#### To do:
Look through the records below for the line with "(.appOper q, s.cfg.catIndex.appOper, if" and the line with "Running i .arg s →", then return those lines and all lines between, exactly.

#### Records to use:
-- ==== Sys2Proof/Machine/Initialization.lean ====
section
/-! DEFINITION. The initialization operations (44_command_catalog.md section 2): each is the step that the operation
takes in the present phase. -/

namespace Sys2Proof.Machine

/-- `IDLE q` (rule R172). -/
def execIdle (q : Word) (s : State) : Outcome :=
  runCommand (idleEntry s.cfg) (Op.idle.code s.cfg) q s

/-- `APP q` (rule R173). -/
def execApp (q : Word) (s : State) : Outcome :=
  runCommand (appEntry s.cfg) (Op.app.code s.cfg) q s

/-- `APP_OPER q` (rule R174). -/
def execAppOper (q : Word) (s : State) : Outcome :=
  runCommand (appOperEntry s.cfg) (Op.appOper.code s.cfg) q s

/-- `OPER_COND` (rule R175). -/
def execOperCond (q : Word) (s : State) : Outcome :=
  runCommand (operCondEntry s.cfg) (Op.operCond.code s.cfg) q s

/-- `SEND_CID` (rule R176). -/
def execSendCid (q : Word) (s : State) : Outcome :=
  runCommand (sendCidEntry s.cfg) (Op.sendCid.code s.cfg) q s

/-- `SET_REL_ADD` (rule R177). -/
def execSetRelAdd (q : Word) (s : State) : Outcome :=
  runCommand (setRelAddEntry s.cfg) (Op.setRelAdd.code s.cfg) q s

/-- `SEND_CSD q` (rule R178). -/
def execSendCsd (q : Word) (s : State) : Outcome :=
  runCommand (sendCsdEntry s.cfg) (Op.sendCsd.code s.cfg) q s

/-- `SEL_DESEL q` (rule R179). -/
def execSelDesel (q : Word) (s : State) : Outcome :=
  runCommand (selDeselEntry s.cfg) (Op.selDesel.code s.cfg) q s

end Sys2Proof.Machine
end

--

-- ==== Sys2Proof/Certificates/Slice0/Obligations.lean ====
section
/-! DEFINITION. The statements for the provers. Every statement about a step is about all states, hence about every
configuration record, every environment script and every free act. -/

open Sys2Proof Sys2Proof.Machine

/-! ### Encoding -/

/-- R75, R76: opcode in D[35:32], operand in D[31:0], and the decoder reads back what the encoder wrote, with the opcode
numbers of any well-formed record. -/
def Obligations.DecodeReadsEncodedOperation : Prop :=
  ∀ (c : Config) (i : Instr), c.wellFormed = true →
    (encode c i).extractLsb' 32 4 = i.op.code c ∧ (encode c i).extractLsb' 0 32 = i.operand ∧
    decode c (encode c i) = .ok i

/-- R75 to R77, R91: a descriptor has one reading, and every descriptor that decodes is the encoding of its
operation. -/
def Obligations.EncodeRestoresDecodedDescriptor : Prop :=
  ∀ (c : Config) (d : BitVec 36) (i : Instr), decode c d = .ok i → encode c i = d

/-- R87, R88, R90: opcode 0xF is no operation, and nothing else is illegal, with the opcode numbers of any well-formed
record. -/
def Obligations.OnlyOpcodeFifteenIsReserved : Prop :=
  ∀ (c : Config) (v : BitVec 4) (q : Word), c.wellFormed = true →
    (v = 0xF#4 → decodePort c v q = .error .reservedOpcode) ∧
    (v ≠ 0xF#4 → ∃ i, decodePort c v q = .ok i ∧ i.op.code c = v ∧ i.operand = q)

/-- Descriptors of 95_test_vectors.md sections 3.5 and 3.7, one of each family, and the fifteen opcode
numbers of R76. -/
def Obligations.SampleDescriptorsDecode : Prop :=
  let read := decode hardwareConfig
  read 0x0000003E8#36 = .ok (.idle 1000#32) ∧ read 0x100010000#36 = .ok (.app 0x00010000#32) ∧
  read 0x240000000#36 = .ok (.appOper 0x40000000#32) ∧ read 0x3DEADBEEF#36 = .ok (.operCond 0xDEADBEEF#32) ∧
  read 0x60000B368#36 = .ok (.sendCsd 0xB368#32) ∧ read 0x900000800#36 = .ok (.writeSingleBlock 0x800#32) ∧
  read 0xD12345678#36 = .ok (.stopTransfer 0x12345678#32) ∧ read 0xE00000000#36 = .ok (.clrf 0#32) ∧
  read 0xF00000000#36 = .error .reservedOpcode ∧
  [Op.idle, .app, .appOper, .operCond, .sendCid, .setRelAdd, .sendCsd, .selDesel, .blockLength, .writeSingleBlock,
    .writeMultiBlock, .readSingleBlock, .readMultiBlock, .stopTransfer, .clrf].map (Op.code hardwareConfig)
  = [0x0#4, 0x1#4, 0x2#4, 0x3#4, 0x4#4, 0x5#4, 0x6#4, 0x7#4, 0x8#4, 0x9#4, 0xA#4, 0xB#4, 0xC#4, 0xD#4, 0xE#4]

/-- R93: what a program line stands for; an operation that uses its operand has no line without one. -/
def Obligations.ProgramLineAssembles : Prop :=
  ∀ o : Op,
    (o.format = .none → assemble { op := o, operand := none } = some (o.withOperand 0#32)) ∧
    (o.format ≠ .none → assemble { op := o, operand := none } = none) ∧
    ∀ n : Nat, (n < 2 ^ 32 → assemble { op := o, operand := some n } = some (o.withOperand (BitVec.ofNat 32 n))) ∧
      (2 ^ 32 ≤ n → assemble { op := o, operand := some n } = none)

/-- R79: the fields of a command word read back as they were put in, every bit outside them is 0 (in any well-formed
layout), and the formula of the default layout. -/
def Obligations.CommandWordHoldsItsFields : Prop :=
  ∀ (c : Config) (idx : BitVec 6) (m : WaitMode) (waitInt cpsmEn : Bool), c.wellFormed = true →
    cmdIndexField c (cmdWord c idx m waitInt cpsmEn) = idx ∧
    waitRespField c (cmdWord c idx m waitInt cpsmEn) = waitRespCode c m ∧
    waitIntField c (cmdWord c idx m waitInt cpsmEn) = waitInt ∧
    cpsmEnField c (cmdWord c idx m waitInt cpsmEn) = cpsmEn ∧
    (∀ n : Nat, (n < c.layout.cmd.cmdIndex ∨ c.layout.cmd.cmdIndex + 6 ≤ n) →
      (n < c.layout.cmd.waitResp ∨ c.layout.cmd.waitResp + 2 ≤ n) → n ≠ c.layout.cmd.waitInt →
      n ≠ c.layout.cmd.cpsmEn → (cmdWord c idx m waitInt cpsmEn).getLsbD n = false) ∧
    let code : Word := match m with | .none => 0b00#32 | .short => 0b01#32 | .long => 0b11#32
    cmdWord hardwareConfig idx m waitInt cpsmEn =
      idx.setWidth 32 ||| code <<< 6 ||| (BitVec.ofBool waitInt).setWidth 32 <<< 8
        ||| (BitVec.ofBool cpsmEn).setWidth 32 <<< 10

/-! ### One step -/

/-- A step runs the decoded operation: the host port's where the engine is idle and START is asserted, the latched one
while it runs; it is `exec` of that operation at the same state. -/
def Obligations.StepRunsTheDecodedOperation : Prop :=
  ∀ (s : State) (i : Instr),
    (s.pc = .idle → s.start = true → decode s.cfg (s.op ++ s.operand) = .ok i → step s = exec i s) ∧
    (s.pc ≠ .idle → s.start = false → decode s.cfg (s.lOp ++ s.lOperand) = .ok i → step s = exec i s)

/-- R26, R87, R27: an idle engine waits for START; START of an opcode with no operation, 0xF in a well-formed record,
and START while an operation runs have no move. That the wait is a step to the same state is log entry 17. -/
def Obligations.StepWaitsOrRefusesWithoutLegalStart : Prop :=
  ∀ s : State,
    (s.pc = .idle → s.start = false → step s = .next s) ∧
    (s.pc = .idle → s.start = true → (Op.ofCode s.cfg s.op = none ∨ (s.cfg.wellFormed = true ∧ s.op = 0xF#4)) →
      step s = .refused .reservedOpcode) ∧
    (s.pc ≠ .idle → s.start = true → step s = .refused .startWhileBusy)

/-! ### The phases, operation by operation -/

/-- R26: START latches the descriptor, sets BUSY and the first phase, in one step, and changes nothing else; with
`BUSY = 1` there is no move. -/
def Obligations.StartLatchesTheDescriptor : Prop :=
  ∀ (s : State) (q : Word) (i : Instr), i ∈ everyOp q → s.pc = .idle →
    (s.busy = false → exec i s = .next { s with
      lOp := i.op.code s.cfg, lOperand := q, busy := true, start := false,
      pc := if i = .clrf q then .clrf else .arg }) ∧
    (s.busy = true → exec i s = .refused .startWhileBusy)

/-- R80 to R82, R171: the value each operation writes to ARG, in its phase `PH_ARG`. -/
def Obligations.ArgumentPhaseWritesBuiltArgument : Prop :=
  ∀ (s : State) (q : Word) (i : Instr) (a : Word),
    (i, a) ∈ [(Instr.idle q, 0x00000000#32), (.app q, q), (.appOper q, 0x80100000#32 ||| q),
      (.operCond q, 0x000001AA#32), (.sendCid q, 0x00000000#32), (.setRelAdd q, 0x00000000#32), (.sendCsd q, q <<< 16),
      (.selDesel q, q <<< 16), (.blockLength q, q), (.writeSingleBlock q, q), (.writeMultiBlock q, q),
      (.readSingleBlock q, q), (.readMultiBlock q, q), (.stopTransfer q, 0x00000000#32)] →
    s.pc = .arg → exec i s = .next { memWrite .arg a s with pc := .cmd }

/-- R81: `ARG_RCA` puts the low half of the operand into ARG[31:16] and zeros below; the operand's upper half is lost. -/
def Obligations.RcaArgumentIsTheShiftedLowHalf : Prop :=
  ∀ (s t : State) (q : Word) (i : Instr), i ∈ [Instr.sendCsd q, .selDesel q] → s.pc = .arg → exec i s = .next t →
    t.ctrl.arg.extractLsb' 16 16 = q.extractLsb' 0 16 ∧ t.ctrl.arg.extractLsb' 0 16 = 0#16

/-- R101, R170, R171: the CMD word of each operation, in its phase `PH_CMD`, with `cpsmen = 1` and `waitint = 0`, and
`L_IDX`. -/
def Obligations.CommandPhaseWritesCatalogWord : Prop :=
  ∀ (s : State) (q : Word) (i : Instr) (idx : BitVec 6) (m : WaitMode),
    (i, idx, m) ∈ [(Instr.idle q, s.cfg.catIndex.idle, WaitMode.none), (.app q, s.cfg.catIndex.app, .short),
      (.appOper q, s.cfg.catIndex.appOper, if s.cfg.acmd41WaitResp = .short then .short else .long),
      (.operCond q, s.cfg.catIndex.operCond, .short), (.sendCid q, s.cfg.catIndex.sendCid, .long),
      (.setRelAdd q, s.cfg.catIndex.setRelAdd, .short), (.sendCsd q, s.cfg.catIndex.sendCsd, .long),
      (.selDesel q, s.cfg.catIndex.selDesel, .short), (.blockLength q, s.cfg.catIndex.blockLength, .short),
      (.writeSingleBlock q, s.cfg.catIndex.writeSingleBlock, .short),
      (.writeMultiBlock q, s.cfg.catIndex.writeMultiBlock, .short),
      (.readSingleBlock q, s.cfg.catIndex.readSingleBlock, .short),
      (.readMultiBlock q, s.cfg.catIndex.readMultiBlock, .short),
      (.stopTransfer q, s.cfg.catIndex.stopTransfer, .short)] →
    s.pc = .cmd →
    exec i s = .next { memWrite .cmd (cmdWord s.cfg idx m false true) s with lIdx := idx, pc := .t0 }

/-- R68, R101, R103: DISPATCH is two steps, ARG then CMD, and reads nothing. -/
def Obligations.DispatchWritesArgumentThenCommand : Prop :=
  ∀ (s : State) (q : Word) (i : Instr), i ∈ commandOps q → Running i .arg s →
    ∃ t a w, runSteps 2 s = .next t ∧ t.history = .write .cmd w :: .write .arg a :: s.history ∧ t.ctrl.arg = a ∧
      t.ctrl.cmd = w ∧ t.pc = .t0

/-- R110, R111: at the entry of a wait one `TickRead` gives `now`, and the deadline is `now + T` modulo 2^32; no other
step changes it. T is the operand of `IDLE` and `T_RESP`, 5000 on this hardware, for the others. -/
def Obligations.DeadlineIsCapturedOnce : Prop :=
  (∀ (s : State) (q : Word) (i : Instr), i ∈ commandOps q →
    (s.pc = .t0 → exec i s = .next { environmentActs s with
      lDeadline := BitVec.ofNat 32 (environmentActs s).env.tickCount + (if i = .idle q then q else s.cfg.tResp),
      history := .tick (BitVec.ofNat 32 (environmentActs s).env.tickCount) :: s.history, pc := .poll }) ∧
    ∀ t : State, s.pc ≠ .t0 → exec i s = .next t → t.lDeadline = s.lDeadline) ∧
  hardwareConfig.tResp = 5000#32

#### Result of this task:
      (.appOper q, s.cfg.catIndex.appOper, if s.cfg.acmd41WaitResp = .short then .short else .long),
      (.operCond q, s.cfg.catIndex.operCond, .short), (.sendCid q, s.cfg.catIndex.sendCid, .long),
      (.setRelAdd q, s.cfg.catIndex.setRelAdd, .short), (.sendCsd q, s.cfg.catIndex.sendCsd, .long),
      (.selDesel q, s.cfg.catIndex.selDesel, .short), (.blockLength q, s.cfg.catIndex.blockLength, .short),
      (.writeSingleBlock q, s.cfg.catIndex.writeSingleBlock, .short),
      (.writeMultiBlock q, s.cfg.catIndex.writeMultiBlock, .short),
      (.readSingleBlock q, s.cfg.catIndex.readSingleBlock, .short),
      (.readMultiBlock q, s.cfg.catIndex.readMultiBlock, .short),
      (.stopTransfer q, s.cfg.catIndex.stopTransfer, .short)] →
    s.pc = .cmd →
    exec i s = .next { memWrite .cmd (cmdWord s.cfg idx m false true) s with lIdx := idx, pc := .t0 }

/-- R68, R101, R103: DISPATCH is two steps, ARG then CMD, and reads nothing. -/
def Obligations.DispatchWritesArgumentThenCommand : Prop :=
  ∀ (s : State) (q : Word) (i : Instr), i ∈ commandOps q → Running i .arg s →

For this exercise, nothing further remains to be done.